While a renegotiated or dismantled NAFTA wouldn't likely have a notable impact on the U.S. economy in the short term — as it would for Canada — over time it could have a negative effect, says Mr. Aul.

"Freer trade benefits all parties, and certain industries in the U.S. — such as auto manufacturing — could be impacted negatively," he says. "These industries have built supply chains and processes around their ability to move goods across the border multiple times."

Still, even taking tax reform into account, Mr. Aul says he expects the U.S. economy to grow only slightly more than the 2.3 per cent rate achieved in 2017.

"It's modest, but it's the sort of growth we've become accustomed to in this post- financial crisis world," he says. "While markets are getting excited about tax reform, it will not add more than a quarter percentage point to the U.S. economy."

Cautious optimism for emerging markets

Emerging markets were among the biggest stories in 2017 for investors, says Mr. Aul. There was India's "exceptional run" and China's economic rebalancing — an engineered slowdown to regain better control of the economy.

The upside of these pullbacks will be greater buying opportunities for investors seeking more exposure to the long-term growth potential of emerging markets, says Mr. Aul — something advisors may want to point out to clients as they review portfolios.

Europe's looking good in 2018

Equity markets in Europe have continued gaining strength over the last seven years, driven primarily by earnings growth in companies, says Mr. Aul. He expects more growth in 2018.

"There's still room for the earning power of these companies to continue to grow and catch up to the peak level seen prior to the last recession," he says. "The crisis in Spain looks to be a well-contained regional issue, and the banking system in Italy — while still the weakest in Europe — has improved over the last year. These risks are not as acute for Europe this year."

Time to get back to the core

Mr. Green says the start of the year is a good time to urge clients to get back to their core portfolio.

"If there's anything too aggressive, consider taking some profits off the table," he suggests. "Are there greater gains potentially from these investments? Yes, but I always tell my clients to not just think about what they could gain, but also what they're not willing to lose."

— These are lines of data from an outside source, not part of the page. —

def filter1 : Node := rt (.filt (ga .i32 0#3 false 0#2 3#26)) (a := [dat 4]) (p := [dat 1])
def filter2 : Node := rt (.filt (ga .i32 0#3 false 0#2 3#26)) (a := [dat 4]) (p := [dat 0])
def filter3 : Node := rt (.filt (ga .i32 0#3 false 0#2 3#26)) (a := [mk3]) (p := [mk3])
def filter4 : Node := rt (.filt (ga .i32 0#3 false 1#2 3#26)) (a := [mk3]) (p := [mk3]) (st := .tally 2)
def filter5 : Node := rt (.filt (ga .i32 0#3 false 1#2 3#26)) (a := [mk3]) (p := [mk3]) (st := .elem 1)
def filter6 : Node := rt (.filt (ga .i32 0#3 false 1#2 3#26)) (a := [.marker 1#3 0#8 0#8]) (p := [.marker 1#3 0#8 0#8])
def filter7 : Node := rt (.cmpct (ga .pred 0#3 false 0#2 3#26)) (a := [dat 1])
def filter8 : Node := rt (.cmpct (ga .pred 0#3 false 0#2 3#26)) (a := [dat 0])
def filter9 : Node := rt (.cmpct (ga .pred 0#3 false 0#2 3#26)) (a := [mk3])
def filter10 : Node := rt (.cmpct (ga .pred 0#3 false 0#2 3#26)) (a := [mk3]) (st := .elem 1)
def filter11 : Node := rt (.cmpct (ga .pred 0#3 false 0#2 3#26)) (a := [.marker 1#3 0#8 0#8])
theorem witness_filter (h : controlFires GroupsTo) :
    (∃ t, exec (.filt (ga .i32 0#3 false 0#2 3#26)) (one filter1 0#8) = .next t) ∧
    (∃ t, exec (.filt (ga .i32 0#3 false 0#2 3#26)) (one filter2 0#8) = .next t) ∧
    (∃ t, exec (.filt (ga .i32 0#3 false 0#2 3#26)) (one filter3 0#8) = .next t) ∧
    (∃ t, exec (.filt (ga .i32 0#3 false 1#2 3#26)) (one filter4 0#8) = .next t) ∧
    (∃ t, exec (.filt (ga .i32 0#3 false 1#2 3#26)) (one filter5 0#8) = .next t) ∧
    (∃ t, exec (.filt (ga .i32 0#3 false 1#2 3#26)) (one filter6 0#8) = .next t) ∧
    (∃ t, exec (.cmpct (ga .pred 0#3 false 0#2 3#26)) (one filter7 0#8) = .next t) ∧
    (∃ t, exec (.cmpct (ga .pred 0#3 false 0#2 3#26)) (one filter8 0#8) = .next t) ∧
    (∃ t, exec (.cmpct (ga .pred 0#3 false 0#2 3#26)) (one filter9 0#8) = .next t) ∧
    (∃ t, exec (.cmpct (ga .pred 0#3 false 0#2 3#26)) (one filter10 0#8) = .next t) ∧
    (∃ t, exec (.cmpct (ga .pred 0#3 false 0#2 3#26)) (one filter11 0#8) = .next t) :=
  ⟨answers (ctl h (ga .i32 0#3 false 0#2 3#26) (.filtPass (v := nv filter1 (ga .i32 0#3 false 0#2 3#26)) (n := 0) (.filt (v := nv filter1 (ga .i32 0#3 false 0#2 3#26))) (.inr ⟨rfl, rfl⟩) rfl rfl rfl rfl) rfl rfl rfl rfl (by decide)),
   answers (ctl h (ga .i32 0#3 false 0#2 3#26) (.filtDrop (v := nv filter2 (ga .i32 0#3 false 0#2 3#26)) (.filt (v := nv filter2 (ga .i32 0#3 false 0#2 3#26))) rfl rfl rfl rfl rfl nofun) rfl rfl rfl rfl (by decide)),
   answers (ctl h (ga .i32 0#3 false 0#2 3#26) (.filtMarker (v := nv filter3 (ga .i32 0#3 false 0#2 3#26)) (.filt (v := nv filter3 (ga .i32 0#3 false 0#2 3#26))) rfl rfl rfl rfl rfl rfl) rfl rfl rfl rfl (by decide)),
   answers (ctl h (ga .i32 0#3 false 1#2 3#26) (.filtCount (v := nv filter4 (ga .i32 0#3 false 1#2 3#26)) (x := mk3) (y := mk3) (m := mk3) (n := 2) (.filt (v := nv filter4 (ga .i32 0#3 false 1#2 3#26))) rfl (.inl rfl) ⟨rfl, rfl, rfl, rfl, rfl, fun h => absurd h (by decide)⟩ ⟨by decide, fun h => absurd h (by decide)⟩) rfl rfl rfl rfl (by decide)),
   answers (ctl h (ga .i32 0#3 false 1#2 3#26) (.filtClose (v := nv filter5 (ga .i32 0#3 false 1#2 3#26)) (x := mk3) (y := mk3) (m := mk3) (.filt (v := nv filter5 (ga .i32 0#3 false 1#2 3#26))) rfl rfl ⟨rfl, rfl, rfl, rfl, rfl, fun h => absurd h (by decide)⟩ ⟨by decide, fun h => absurd h (by decide)⟩) rfl rfl rfl rfl (by decide)),
   answers (ctl h (ga .i32 0#3 false 1#2 3#26) (.filtBelow (v := nv filter6 (ga .i32 0#3 false 1#2 3#26)) (x := .marker 1#3 0#8 0#8) (y := .marker 1#3 0#8 0#8) (m := .marker 1#3 0#8 0#8) (.filt (v := nv filter6 (ga .i32 0#3 false 1#2 3#26))) rfl ⟨rfl, rfl, rfl, rfl, rfl, fun h => absurd h (by decide)⟩ (by simp only [filtEnd]; decide)) rfl rfl rfl rfl (by decide)),
   answers (ctl h (ga .pred 0#3 false 0#2 3#26) (.cmpctTrue (v := nv filter7 (ga .pred 0#3 false 0#2 3#26)) (n := 0) (.inr ⟨rfl, rfl⟩) rfl rfl) rfl rfl rfl rfl (by decide)),
   answers (ctl h (ga .pred 0#3 false 0#2 3#26) (.cmpctFalse (v := nv filter8 (ga .pred 0#3 false 0#2 3#26)) rfl rfl rfl nofun) rfl rfl rfl rfl (by decide)),
   answers (ctl h (ga .pred 0#3 false 0#2 3#26) (.cmpctCount (v := nv filter9 (ga .pred 0#3 false 0#2 3#26)) (rc := 0#8) (n := 0) (.inr ⟨rfl, rfl⟩) rfl rfl (by decide) rfl) rfl rfl rfl rfl (by decide)),
   answers (ctl h (ga .pred 0#3 false 0#2 3#26) (.cmpctClose (v := nv filter10 (ga .pred 0#3 false 0#2 3#26)) (rc := 0#8) rfl rfl rfl (by decide) rfl) rfl rfl rfl rfl (by decide)),
   answers (ctl h (ga .pred 0#3 false 0#2 3#26) (.cmpctBelow (v := nv filter11 (ga .pred 0#3 false 0#2 3#26)) (rc := 0#8) rfl rfl (by decide) rfl) rfl rfl rfl rfl (by decide))⟩

def pattern1 : Node := { (rt (.pat (ga .i32 1#3)) (a := [dat 4]) (b := []) (fed := 1#4)) with refs := [1] }
def pattern2 : Node := { (rt (.pat (ga .i32 1#3)) (a := [dat 4]) (b := [dat 5]) (fed := 3#4)) with refs := [0] }
def pattern3 : Node := { (rt (.pat (ga .i32 2#3 false 0#2 3145728#26)) (a := [dat 4]) (b := []) (fed := 1#4)) with refs := [1, 0] }
def pattern4 : Node := { (rt (.pat (ga .i32 3#3 false 0#2 3145728#26)) (a := [dat 4]) (b := []) (fed := 1#4)) with refs := [1, 0] }
def pattern5 : Node := { (rt (.pat (ga .i32 4#3 false 0#2 3145728#26)) (a := [dat 4]) (b := []) (p := [dat 1]) (fed := 9#4)) with refs := [1, 0] }
theorem witness_pattern (h : controlFires GroupsTo) :
    (∃ t, exec (.pat (ga .i32 1#3)) (one pattern1 0#8) = .next t) ∧
    (∃ t, exec (.pat (ga .i32 1#3)) (one pattern2 0#8) = .next t) ∧
    (∃ t, exec (.pat (ga .i32 2#3 false 0#2 3145728#26)) (one pattern3 0#8) = .next t) ∧
    (∃ t, exec (.pat (ga .i32 3#3 false 0#2 3145728#26)) (one pattern4 0#8) = .next t) ∧
    (∃ t, exec (.pat (ga .i32 4#3 false 0#2 3145728#26)) (one pattern5 0#8) = .next t) :=
  ⟨answers (ctl h (ga .i32 1#3) (.patMap (v := nv pattern1 (ga .i32 1#3)) rfl rfl rfl) rfl rfl rfl rfl (by decide)),
   answers (ctl h (ga .i32 1#3) (.patFeed (v := nv pattern2 (ga .i32 1#3)) (hs := [dat 4, dat 5]) (by decide) rfl rfl) rfl rfl rfl rfl (by decide)),
   answers (ctl h (ga .i32 2#3 false 0#2 3145728#26) (.element (v := nv pattern3 (ga .i32 2#3 false 0#2 3145728#26)) (.pat (v := nv pattern3 (ga .i32 2#3 false 0#2 3145728#26)) rfl rfl) (.inr ⟨rfl, rfl, rfl, rfl⟩) rfl (by unfold untrapped; decide)) rfl rfl rfl rfl (by decide)),
   answers (ctl h (ga .i32 3#3 false 0#2 3145728#26) (.scan (v := nv pattern4 (ga .i32 3#3 false 0#2 3145728#26)) (.pat (v := nv pattern4 (ga .i32 3#3 false 0#2 3145728#26)) rfl rfl) (.inr ⟨rfl, rfl, rfl, rfl⟩) rfl rfl rfl (by unfold untrapped; decide)) rfl rfl rfl rfl (by decide)),
   answers (ctl h (ga .i32 4#3 false 0#2 3145728#26) (.filtPass (v := nv pattern5 (ga .i32 4#3 false 0#2 3145728#26)) (n := 0) (.pat (v := nv pattern5 (ga .i32 4#3 false 0#2 3145728#26)) rfl rfl) (.inr ⟨rfl, rfl⟩) rfl rfl rfl rfl) rfl rfl rfl rfl (by decide))⟩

After an exceptionally long and strong run in capital markets, some investors may think it's time to get out of the market. Mr. Aul's advice for advisors: Be tactical and nimble in your approach to long-term planning with clients, but urge your clients to continue with the plan they built with you.

"As you get later into the economic cycle, it becomes more difficult for investors to stick with their investment plan," notes Mr. Aul. "But it's important that they stick with the plan they made with their advisor."

With potential market corrections on the horizon, it's even more imperative that advisors ensure their clients understand the risks in their portfolio, says Mr. Green.

"That's part of the advisor's job — to make clients aware of the downside," he says. "[Advisors] are the guiding light for their clients, so they have to ensure they or their clients are not being too aggressive or risky."